[THE PROBLEM] Starting at the first line of the data below, repeat each line word for word up to and including the line with "(s.withBus ops).srcAddr = s.srcAddr".

[DATA RECORDS]
@[simp] theorem State.withStore_unseen (s : State) (st : Storage) :
    (s.withStore st).unseen = s.unseen := rfl

@[simp] theorem State.withStore_draws (s : State) (st : Storage) :
    (s.withStore st).draws = s.draws := rfl

/-! ### `State.withBus` -/

@[simp] theorem State.withBus_cmd (s : State) (ops : List BusOp) :
    (s.withBus ops).cmd = s.cmd := rfl

@[simp] theorem State.withBus_status (s : State) (ops : List BusOp) :
    (s.withBus ops).status = s.status := rfl

@[simp] theorem State.withBus_srcAddr (s : State) (ops : List BusOp) :
    (s.withBus ops).srcAddr = s.srcAddr := rfl

@[simp] theorem State.withBus_srcLen (s : State) (ops : List BusOp) :
    (s.withBus ops).srcLen = s.srcLen := rfl

@[simp] theorem State.withBus_dstAddr (s : State) (ops : List BusOp) :
    (s.withBus ops).dstAddr = s.dstAddr := rfl

@[simp] theorem State.withBus_dstCap (s : State) (ops : List BusOp) :
    (s.withBus ops).dstCap = s.dstCap := rfl

@[simp] theorem State.withBus_metaAddr (s : State) (ops : List BusOp) :
    (s.withBus ops).metaAddr = s.metaAddr := rfl

@[simp] theorem State.withBus_metaLen (s : State) (ops : List BusOp) :
    (s.withBus ops).metaLen = s.metaLen := rfl

@[simp] theorem State.withBus_outLen (s : State) (ops : List BusOp) :
    (s.withBus ops).outLen = s.outLen := rfl

@[simp] theorem State.withBus_result0 (s : State) (ops : List BusOp) :
    (s.withBus ops).result0 = s.result0 := rfl

@[simp] theorem State.withBus_result1 (s : State) (ops : List BusOp) :
    (s.withBus ops).result1 = s.result1 := rfl

@[simp] theorem State.withBus_mem (s : State) (ops : List BusOp) :
    (s.withBus ops).mem = s.mem := rfl

@[simp] theorem State.withBus_latched (s : State) (ops : List BusOp) :
    (s.withBus ops).latched = s.latched := rfl

@[simp] theorem State.withBus_phase (s : State) (ops : List BusOp) :
    (s.withBus ops).phase = s.phase := rfl

@[simp] theorem State.withBus_store (s : State) (ops : List BusOp) :
    (s.withBus ops).store = s.store := rfl

@[simp] theorem State.withBus_params (s : State) (ops : List BusOp) :
    (s.withBus ops).params = s.params := rfl

@[simp] theorem State.withBus_bus (s : State) (ops : List BusOp) :
    (s.withBus ops).bus = ops := rfl

@[simp] theorem State.withBus_readData (s : State) (ops : List BusOp) :
    (s.withBus ops).readData = s.readData := rfl

@[simp] theorem State.withBus_memData (s : State) (ops : List BusOp) :
    (s.withBus ops).memData = s.memData := rfl

@[simp] theorem State.withBus_raced (s : State) (ops : List BusOp) :
    (s.withBus ops).raced = s.raced := rfl

@[simp] theorem State.withBus_unseen (s : State) (ops : List BusOp) :
    (s.withBus ops).unseen = s.unseen := rfl

@[simp] theorem State.withBus_draws (s : State) (ops : List BusOp) :
    (s.withBus ops).draws = s.draws := rfl

end Sys2Proof.Machine
end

[THE ANSWER]
@[simp] theorem State.withStore_unseen (s : State) (st : Storage) :
    (s.withStore st).unseen = s.unseen := rfl

@[simp] theorem State.withStore_draws (s : State) (st : Storage) :
    (s.withStore st).draws = s.draws := rfl

/-! ### `State.withBus` -/

@[simp] theorem State.withBus_cmd (s : State) (ops : List BusOp) :
    (s.withBus ops).cmd = s.cmd := rfl

@[simp] theorem State.withBus_status (s : State) (ops : List BusOp) :
    (s.withBus ops).status = s.status := rfl

@[simp] theorem State.withBus_srcAddr (s : State) (ops : List BusOp) :
    (s.withBus ops).srcAddr = s.srcAddr := rfl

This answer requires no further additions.